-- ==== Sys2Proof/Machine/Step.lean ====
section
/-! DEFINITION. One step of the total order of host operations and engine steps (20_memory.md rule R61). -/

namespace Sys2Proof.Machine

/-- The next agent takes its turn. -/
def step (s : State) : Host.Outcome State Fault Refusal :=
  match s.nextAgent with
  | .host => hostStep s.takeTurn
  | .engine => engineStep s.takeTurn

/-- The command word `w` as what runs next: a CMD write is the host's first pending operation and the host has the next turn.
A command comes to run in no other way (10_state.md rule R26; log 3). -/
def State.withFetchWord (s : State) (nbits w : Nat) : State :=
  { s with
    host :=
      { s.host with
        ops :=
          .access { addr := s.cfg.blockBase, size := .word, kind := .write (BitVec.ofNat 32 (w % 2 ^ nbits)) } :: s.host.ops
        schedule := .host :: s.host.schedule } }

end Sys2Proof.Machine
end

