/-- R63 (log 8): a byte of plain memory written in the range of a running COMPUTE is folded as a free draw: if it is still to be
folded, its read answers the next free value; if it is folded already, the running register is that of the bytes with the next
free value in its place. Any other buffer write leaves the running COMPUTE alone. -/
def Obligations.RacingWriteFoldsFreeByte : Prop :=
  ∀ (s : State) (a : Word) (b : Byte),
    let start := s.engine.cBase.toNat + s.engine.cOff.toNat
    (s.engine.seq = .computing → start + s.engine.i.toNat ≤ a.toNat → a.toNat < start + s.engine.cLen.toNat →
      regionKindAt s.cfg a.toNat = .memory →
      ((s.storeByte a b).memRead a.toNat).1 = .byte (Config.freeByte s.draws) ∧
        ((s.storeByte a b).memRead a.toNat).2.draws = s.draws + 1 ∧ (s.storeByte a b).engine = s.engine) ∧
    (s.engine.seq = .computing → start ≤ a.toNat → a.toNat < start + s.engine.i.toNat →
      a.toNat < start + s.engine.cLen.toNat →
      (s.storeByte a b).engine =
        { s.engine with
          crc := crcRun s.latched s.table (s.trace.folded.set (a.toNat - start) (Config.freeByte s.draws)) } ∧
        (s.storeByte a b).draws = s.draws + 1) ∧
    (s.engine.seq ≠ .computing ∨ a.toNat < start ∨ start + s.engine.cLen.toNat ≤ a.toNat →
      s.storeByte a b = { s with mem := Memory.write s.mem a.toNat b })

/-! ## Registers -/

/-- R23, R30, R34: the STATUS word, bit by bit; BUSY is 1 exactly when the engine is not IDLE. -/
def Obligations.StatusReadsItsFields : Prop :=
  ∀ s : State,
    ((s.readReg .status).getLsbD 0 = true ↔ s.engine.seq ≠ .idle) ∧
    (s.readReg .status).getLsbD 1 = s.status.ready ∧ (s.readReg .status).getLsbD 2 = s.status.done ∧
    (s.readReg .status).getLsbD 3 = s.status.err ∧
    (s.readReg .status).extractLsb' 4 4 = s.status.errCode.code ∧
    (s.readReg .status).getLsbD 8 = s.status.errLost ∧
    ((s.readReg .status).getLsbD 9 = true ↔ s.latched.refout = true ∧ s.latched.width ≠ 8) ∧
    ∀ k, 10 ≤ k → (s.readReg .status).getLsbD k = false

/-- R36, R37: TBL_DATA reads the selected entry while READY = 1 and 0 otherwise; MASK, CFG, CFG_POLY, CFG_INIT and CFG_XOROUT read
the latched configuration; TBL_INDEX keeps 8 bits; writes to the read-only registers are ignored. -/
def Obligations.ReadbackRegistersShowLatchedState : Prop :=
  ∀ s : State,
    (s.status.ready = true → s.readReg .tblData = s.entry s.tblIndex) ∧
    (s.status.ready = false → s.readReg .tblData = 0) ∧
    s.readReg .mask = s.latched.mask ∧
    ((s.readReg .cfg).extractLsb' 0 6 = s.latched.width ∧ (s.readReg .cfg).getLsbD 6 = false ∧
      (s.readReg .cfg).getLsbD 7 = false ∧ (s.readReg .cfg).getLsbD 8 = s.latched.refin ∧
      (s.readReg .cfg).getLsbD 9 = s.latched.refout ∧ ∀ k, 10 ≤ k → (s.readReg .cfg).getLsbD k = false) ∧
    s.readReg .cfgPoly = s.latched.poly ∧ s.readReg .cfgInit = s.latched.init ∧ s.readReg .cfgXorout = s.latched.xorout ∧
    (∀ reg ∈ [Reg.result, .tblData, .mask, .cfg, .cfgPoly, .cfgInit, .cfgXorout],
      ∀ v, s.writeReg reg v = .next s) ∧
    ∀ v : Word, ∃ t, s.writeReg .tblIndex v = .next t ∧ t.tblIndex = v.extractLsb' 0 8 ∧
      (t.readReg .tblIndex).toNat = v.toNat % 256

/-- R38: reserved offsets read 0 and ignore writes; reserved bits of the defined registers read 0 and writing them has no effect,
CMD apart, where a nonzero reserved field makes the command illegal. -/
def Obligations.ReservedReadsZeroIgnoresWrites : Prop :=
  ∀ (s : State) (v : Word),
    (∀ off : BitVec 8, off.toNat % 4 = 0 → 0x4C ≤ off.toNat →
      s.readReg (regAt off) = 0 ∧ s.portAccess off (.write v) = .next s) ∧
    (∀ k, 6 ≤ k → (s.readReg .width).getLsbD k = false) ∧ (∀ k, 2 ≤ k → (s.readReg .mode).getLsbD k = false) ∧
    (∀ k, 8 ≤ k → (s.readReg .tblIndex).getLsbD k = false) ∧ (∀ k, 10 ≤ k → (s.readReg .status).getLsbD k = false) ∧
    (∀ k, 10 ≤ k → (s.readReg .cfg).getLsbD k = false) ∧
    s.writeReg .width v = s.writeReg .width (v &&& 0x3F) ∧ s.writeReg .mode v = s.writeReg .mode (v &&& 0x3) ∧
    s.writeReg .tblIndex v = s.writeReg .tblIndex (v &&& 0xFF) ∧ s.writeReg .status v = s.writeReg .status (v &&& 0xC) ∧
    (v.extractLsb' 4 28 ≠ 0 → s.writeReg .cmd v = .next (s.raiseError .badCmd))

* * *

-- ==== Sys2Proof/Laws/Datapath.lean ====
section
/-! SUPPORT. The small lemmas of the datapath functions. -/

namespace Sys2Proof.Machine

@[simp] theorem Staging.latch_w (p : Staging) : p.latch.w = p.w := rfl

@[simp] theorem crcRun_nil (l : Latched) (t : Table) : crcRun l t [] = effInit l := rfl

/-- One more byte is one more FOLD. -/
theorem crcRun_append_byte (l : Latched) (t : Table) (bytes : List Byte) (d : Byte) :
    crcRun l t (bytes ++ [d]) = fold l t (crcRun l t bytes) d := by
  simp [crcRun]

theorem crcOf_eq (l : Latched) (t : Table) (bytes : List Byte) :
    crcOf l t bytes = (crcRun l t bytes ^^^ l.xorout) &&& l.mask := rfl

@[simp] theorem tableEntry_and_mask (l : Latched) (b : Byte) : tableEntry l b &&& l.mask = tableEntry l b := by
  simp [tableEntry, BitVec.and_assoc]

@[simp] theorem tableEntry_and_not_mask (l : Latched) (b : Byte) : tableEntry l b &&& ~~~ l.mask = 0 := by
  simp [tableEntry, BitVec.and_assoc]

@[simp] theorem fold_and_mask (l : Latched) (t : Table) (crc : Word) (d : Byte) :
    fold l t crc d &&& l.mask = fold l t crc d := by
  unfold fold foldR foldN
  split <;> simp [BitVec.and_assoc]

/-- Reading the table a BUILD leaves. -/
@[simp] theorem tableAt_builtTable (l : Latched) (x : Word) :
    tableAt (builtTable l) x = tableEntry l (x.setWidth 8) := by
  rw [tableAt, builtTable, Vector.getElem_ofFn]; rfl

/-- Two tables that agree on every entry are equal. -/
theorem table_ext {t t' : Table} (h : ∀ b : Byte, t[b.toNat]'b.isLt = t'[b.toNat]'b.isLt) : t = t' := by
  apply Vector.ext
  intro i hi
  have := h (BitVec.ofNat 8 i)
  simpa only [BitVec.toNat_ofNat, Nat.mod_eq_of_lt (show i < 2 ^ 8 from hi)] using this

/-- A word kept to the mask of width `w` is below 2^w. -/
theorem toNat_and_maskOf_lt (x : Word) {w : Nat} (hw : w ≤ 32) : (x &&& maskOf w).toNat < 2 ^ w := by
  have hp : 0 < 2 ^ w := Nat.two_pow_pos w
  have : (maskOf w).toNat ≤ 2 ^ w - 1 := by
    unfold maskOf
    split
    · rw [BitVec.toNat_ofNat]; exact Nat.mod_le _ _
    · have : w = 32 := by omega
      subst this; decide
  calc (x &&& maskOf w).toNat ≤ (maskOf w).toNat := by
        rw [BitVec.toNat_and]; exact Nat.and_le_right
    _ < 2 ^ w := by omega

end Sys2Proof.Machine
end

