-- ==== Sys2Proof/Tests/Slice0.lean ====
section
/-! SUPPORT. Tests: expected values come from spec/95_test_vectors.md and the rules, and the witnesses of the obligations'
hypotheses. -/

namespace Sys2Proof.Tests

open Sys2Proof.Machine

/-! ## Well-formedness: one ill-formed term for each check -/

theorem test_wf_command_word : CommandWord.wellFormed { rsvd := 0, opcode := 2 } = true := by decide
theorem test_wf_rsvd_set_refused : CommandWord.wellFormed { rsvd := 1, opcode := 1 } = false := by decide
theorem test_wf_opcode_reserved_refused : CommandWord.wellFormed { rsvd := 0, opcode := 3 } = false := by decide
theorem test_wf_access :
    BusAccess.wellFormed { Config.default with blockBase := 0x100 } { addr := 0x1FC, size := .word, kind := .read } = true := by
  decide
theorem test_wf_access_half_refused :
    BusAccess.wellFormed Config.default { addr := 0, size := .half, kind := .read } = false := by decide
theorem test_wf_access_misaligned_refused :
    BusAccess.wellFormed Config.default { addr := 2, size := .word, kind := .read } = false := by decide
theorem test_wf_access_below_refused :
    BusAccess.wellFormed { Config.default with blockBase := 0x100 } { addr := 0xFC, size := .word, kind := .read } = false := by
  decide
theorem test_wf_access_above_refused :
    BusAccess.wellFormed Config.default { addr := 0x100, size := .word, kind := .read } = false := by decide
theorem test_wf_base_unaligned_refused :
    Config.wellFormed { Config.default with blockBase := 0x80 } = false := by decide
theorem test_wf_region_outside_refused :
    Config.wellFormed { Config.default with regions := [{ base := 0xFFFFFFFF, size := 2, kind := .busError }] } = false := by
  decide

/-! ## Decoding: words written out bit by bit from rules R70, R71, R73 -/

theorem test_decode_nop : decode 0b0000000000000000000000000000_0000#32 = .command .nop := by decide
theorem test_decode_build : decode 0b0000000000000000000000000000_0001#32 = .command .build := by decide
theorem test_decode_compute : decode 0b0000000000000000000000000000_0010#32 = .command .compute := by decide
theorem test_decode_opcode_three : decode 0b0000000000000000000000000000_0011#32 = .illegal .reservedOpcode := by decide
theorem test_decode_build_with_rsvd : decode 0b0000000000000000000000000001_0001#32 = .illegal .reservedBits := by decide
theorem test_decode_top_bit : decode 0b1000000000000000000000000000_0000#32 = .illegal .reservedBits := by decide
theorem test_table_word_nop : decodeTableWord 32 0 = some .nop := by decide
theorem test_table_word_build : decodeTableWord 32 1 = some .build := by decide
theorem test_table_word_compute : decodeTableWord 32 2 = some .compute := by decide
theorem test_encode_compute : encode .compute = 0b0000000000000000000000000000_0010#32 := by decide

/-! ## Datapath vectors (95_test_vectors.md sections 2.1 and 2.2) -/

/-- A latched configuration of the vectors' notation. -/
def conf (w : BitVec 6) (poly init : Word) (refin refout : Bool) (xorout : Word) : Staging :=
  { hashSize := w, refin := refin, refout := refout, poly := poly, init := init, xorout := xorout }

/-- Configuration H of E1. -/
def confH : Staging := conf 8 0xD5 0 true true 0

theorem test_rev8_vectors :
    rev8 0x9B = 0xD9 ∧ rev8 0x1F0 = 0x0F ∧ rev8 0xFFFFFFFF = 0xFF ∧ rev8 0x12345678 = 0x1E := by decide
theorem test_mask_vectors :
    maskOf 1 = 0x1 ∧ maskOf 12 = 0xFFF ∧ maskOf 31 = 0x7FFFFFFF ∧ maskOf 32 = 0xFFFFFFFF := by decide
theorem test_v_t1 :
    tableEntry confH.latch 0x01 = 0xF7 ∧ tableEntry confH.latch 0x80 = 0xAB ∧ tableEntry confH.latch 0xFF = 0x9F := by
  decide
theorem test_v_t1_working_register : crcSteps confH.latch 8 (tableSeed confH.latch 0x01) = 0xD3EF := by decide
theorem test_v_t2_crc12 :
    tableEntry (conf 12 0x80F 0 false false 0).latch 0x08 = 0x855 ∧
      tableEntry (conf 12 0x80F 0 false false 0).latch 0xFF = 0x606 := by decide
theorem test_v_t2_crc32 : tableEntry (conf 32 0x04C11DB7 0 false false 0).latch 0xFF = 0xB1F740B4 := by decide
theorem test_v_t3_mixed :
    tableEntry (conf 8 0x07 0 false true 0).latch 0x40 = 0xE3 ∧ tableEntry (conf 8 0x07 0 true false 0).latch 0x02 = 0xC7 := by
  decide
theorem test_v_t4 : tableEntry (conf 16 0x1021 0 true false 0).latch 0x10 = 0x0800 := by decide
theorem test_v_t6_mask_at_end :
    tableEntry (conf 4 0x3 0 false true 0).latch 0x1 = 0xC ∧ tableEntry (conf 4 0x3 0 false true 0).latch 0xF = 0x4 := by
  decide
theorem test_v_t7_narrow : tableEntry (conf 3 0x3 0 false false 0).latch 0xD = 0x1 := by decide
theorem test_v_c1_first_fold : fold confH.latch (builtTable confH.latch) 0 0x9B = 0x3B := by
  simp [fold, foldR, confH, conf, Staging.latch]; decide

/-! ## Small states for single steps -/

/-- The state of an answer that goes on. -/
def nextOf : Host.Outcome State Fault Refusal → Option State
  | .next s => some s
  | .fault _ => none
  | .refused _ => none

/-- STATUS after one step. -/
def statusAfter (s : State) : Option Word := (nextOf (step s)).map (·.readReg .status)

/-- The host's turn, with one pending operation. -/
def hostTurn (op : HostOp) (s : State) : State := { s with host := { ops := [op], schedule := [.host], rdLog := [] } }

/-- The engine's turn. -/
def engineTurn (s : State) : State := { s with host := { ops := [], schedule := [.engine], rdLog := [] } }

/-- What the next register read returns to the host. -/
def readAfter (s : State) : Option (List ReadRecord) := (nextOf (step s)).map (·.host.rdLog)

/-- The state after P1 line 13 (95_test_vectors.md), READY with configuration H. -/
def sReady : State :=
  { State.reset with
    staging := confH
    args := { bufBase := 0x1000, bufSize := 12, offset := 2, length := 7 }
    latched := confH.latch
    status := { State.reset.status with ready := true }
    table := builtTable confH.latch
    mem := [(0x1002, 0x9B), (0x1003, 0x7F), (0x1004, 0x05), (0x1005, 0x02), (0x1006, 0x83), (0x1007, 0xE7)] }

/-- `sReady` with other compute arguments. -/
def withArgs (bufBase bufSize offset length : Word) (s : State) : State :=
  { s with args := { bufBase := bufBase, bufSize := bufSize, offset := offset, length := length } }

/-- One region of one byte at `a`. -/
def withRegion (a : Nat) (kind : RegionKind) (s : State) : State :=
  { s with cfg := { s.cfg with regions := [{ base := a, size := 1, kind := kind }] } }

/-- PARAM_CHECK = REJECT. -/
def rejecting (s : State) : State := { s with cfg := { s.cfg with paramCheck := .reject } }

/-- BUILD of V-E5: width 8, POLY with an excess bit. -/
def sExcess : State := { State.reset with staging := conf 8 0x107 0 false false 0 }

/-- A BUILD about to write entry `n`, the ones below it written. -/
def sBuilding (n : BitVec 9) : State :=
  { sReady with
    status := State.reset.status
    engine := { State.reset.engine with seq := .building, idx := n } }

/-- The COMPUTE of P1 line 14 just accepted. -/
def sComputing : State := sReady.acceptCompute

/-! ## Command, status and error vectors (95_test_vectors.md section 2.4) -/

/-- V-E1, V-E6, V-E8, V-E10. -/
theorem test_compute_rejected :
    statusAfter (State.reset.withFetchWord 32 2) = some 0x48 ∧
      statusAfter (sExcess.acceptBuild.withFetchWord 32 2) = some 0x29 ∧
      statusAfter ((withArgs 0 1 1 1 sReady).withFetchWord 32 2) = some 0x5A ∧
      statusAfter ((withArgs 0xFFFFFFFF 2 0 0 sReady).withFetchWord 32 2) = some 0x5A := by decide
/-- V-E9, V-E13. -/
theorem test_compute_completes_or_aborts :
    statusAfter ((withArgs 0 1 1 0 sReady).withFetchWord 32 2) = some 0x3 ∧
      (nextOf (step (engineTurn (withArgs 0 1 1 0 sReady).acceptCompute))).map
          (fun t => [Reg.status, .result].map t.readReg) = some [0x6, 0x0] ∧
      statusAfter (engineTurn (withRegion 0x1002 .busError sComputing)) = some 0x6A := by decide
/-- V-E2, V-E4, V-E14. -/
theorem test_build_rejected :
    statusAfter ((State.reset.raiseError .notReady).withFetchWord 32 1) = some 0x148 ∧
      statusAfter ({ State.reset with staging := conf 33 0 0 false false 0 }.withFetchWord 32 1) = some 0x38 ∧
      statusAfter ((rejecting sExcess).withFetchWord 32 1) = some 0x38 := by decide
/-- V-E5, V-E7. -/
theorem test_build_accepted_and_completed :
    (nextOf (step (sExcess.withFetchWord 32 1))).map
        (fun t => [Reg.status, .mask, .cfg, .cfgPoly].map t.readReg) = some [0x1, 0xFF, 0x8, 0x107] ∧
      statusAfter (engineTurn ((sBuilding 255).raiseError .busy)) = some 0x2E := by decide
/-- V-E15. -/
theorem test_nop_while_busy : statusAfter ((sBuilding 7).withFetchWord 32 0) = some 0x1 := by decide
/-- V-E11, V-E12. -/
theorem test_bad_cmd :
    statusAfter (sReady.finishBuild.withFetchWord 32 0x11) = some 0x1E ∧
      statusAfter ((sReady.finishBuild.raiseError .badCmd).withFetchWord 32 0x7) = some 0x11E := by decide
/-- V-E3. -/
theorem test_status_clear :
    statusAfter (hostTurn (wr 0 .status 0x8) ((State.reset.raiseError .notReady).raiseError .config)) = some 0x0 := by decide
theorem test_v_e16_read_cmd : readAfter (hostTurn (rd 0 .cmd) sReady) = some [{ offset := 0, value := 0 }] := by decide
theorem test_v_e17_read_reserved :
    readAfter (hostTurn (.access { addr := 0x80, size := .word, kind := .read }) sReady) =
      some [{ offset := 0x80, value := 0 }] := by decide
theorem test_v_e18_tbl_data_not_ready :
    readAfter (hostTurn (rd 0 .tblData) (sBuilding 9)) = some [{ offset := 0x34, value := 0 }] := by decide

---

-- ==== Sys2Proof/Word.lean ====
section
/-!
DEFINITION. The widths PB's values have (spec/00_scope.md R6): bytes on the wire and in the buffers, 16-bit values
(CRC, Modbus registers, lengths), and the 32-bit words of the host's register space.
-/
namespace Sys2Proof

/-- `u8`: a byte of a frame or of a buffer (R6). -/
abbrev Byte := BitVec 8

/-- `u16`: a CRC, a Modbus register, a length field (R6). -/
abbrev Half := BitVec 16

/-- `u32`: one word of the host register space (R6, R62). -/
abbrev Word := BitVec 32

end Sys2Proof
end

**EXERCISE REQUIREMENTS**
Of the entries above, repeat exactly the lines between the line with "are equal. -/" and the line with "theorem test_wf_command_word : CommandWord.wellFormed", inclusive, and no others.

**RESPONSE AREA**
/-- Two tables that agree on every entry are equal. -/
theorem table_ext {t t' : Table} (h : ∀ b : Byte, t[b.toNat]'b.isLt = t'[b.toNat]'b.isLt) : t = t' := by
  apply Vector.ext
  intro i hi
  have := h (BitVec.ofNat 8 i)
  simpa only [BitVec.toNat_ofNat, Nat.mod_eq_of_lt (show i < 2 ^ 8 from hi)] using this

/-- A word kept to the mask of width `w` is below 2^w. -/
theorem toNat_and_maskOf_lt (x : Word) {w : Nat} (hw : w ≤ 32) : (x &&& maskOf w).toNat < 2 ^ w := by
  have hp : 0 < 2 ^ w := Nat.two_pow_pos w
  have : (maskOf w).toNat ≤ 2 ^ w - 1 := by
    unfold maskOf
    split
    · rw [BitVec.toNat_ofNat]; exact Nat.mod_le _ _
    · have : w = 32 := by omega
      subst this; decide
  calc (x &&& maskOf w).toNat ≤ (maskOf w).toNat := by
        rw [BitVec.toNat_and]; exact Nat.and_le_right
    _ < 2 ^ w := by omega

end Sys2Proof.Machine
end

-- ==== Sys2Proof/Tests/Slice0.lean ====
section
/-! SUPPORT. Tests: expected values come from spec/95_test_vectors.md and the rules, and the witnesses of the obligations'
hypotheses. -/

namespace Sys2Proof.Tests

open Sys2Proof.Machine

/-! ## Well-formedness: one ill-formed term for each check -/

theorem test_wf_command_word : CommandWord.wellFormed { rsvd := 0, opcode := 2 } = true := by decide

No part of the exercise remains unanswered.